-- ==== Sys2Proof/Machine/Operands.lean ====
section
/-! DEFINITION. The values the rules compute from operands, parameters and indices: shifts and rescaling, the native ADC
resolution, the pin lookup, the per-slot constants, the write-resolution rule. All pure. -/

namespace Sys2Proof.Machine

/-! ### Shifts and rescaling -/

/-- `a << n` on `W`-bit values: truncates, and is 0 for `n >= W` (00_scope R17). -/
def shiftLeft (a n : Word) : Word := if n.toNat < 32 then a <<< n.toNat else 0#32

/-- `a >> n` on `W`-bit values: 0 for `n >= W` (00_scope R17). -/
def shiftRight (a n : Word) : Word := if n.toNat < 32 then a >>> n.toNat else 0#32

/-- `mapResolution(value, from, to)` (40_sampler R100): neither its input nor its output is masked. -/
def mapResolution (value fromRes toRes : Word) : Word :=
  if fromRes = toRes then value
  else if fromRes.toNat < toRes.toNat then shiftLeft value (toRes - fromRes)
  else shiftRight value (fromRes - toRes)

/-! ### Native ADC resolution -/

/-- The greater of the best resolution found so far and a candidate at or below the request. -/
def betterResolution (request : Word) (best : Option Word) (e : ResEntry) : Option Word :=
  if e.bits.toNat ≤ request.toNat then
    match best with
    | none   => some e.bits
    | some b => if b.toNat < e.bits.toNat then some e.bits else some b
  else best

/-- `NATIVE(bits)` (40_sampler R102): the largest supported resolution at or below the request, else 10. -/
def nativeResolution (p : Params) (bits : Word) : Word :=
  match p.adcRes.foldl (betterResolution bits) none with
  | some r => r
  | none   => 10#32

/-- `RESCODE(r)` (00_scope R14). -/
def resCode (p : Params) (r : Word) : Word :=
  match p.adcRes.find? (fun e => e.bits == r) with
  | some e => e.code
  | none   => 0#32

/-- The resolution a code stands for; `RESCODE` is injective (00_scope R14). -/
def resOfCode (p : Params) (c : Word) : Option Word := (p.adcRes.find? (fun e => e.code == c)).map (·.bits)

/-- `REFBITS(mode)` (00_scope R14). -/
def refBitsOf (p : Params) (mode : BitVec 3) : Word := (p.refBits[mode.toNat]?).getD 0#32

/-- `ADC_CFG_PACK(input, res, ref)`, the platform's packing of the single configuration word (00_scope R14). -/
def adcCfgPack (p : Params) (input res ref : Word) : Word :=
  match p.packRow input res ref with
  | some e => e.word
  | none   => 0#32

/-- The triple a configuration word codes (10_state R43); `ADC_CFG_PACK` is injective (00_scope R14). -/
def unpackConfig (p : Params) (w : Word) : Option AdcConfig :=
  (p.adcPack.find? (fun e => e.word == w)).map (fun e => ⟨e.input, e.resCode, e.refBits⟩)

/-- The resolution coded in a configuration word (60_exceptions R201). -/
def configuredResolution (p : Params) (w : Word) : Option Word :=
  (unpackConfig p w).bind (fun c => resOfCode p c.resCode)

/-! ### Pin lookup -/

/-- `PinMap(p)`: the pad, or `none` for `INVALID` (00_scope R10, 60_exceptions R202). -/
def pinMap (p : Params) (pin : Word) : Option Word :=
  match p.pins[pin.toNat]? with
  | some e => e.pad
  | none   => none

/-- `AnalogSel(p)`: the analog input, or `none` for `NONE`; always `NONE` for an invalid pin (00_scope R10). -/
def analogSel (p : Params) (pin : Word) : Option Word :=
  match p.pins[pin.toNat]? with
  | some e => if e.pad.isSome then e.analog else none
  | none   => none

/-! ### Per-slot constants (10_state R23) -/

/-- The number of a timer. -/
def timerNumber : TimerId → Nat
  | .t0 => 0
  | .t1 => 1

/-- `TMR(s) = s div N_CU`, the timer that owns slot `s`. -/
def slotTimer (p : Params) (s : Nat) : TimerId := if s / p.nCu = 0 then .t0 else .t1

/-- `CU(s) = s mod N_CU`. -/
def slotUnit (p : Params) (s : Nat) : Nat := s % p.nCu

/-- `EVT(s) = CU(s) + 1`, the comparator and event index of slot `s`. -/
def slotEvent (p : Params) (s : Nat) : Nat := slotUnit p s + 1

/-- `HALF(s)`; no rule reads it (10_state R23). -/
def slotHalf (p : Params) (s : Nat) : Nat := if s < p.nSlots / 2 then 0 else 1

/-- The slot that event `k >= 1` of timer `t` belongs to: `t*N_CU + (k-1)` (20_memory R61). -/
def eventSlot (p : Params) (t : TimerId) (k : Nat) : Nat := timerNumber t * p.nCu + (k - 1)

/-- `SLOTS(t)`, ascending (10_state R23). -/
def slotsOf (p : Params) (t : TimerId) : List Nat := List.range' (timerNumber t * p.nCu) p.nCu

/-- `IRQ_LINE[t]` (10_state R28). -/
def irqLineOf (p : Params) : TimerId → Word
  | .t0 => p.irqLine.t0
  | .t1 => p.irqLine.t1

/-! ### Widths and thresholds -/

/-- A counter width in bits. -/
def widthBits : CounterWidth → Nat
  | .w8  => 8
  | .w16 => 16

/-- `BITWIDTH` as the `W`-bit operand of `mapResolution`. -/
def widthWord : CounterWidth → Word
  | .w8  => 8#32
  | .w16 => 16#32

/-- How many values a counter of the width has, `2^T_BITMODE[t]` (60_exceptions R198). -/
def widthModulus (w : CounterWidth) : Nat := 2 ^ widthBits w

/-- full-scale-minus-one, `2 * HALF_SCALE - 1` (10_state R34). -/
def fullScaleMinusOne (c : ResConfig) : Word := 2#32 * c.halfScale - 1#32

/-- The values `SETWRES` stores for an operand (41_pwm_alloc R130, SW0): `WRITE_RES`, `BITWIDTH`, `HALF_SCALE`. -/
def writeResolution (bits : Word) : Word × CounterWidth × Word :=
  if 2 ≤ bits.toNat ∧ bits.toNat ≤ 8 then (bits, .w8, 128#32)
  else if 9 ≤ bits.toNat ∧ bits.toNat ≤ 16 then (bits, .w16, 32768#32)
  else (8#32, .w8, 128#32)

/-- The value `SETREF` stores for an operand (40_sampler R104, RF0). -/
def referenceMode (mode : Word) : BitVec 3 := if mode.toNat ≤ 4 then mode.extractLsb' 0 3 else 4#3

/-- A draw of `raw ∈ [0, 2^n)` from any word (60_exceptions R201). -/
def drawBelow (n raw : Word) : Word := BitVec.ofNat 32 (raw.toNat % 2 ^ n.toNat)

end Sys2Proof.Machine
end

□ □ □ □ □ □ □

Try it
Go line by line through the material above and return each one that includes "input".

Solved problem
/-- `mapResolution(value, from, to)` (40_sampler R100): neither its input nor its output is masked. -/
/-- `ADC_CFG_PACK(input, res, ref)`, the platform's packing of the single configuration word (00_scope R14). -/
def adcCfgPack (p : Params) (input res ref : Word) : Word :=
  match p.packRow input res ref with
  (p.adcPack.find? (fun e => e.word == w)).map (fun e => ⟨e.input, e.resCode, e.refBits⟩)
/-- `AnalogSel(p)`: the analog input, or `none` for `NONE`; always `NONE` for an invalid pin (00_scope R10). -/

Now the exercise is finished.